Journeys Around Shakespeare's Globe

by Andrew Dickson

Pub Date: April 5th, 2016
ISBN: 978-0-8050-9734-4
Publisher: Henry Holt

Shakespeare, performed in the most unlikely places.

In a melding of literary history and travelogue, journalist and BBC Radio presenter Dickson (The Rough Guide to Shakespeare, 2009, etc.) enthusiastically recounts his worldwide excursions in search of Shakespearean productions. As a playwright, Shakespeare “wrote bestride the world,” more often setting his works in far-flung places rather than his native Britain. When he turned to England, he reached back into history. Part of his motivation may have been to avoid censorship; “playwrights of the Elizabethan and Jacobean eras worked in continual fear of losing their livelihoods” if they offended those in power. But Dickson is more interested in how Shakespeare has been interpreted globally; to find out, he hopped around the world, watching performances and interviewing everyone who might enlighten him.
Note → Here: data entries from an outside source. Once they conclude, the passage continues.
/-- PEAT_RTC_HI_WRITE: the high seconds are staged. -/
def execPeatRtcHiWrite (v : Word) (s : State) : Host.Outcome State Fault Refusal :=
  .next { s with peat := { s.peat with stagedHi := fld v 7 0 } }

/-- PEAT_RTC_LO_WRITE: the clock is set and the change logged; in DEPLOYED it moves back by at most 60 s (R345). -/
def execPeatRtcLoWrite (v : Word) (s : State) : Host.Outcome State Fault Refusal :=
  let t := s.peat.stagedHi * 2 ^ 32 + v.toNat
  if s.lcc = Lc.DEPLOYED ∧ t + 60 < s.peat.secs then .next s
  else .next ({ s with peat := { s.peat with secs := t } }.peatLog 0x03 0 0 0)

/-- PEAT_CNT_INC: a keyed write advances one of counters 4 to 7 (R344). -/
def execPeatCntInc (v : Word) (s : State) : Host.Outcome State Fault Refusal :=
  if fld v 31 16 = 0x7144 ∧ 4 ≤ fld v 2 0 then .next (s.peatCount (fld v 2 0)) else .next s

/-- PEAT_LOG_READ: the entries still held from a sequence number on (R343). -/
def execPeatLogRead (fn ch : Nat) (s : State) : Host.Outcome State Fault Refusal :=
  mbxRow1 0x0702 fn ch (fun r =>
    let a := leAt r.inl 0 4
    let n := leAt r.inl 4 1
    if r.inl.length < 5 ∨ n = 0 ∨ n > 64 then .bad St.BAD_FIELD
    else
      let l := s.peat.log.filter (fun e => decide (a ≤ leAt e 12 4) && decide (leAt e 12 4 < a + n))
      .done s ⟨St.SUCCESS, [BitVec.ofNat 8 l.length], l.flatten, 0, false⟩) s

end Sys2Proof.Machine
end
Shakespeare has long been popular in Germany, he discovered, especially “at moments of political crisis or change,” such as the rise of Nazism. In South Africa, the author viewed performances inflected with the nation’s racial troubles. In Germany, he accompanied a woman who works on postwar political theater to a “self-consciously baffling” production of Coriolanus, “acted by five female performers wearing wigs to a soundtrack of corny eighties pop music.” Although he asserts that “in translation…the plays had a habit of wriggling free” to suggest new meanings, Dickson is confounded by the difficulties of translating them into Chinese. “The challenges…were almost innumerable,” a Chinese translator tells him, even with an apparently simple line such as, “To be or not to be.” The author is amused by the notion that for decades, Chinese scholars put forth Marxist interpretations: “Shakespeare excellently depicts the real nature of money,” Marx noted with satisfaction. Despite a tendency to digress—he reports on every thought, step, and sometimes irrelevant observation—Dickson proves himself a genial guide to Shakespeare’s huge influence and legacy.

A frequently illuminating investigation of Shakespeare around the world.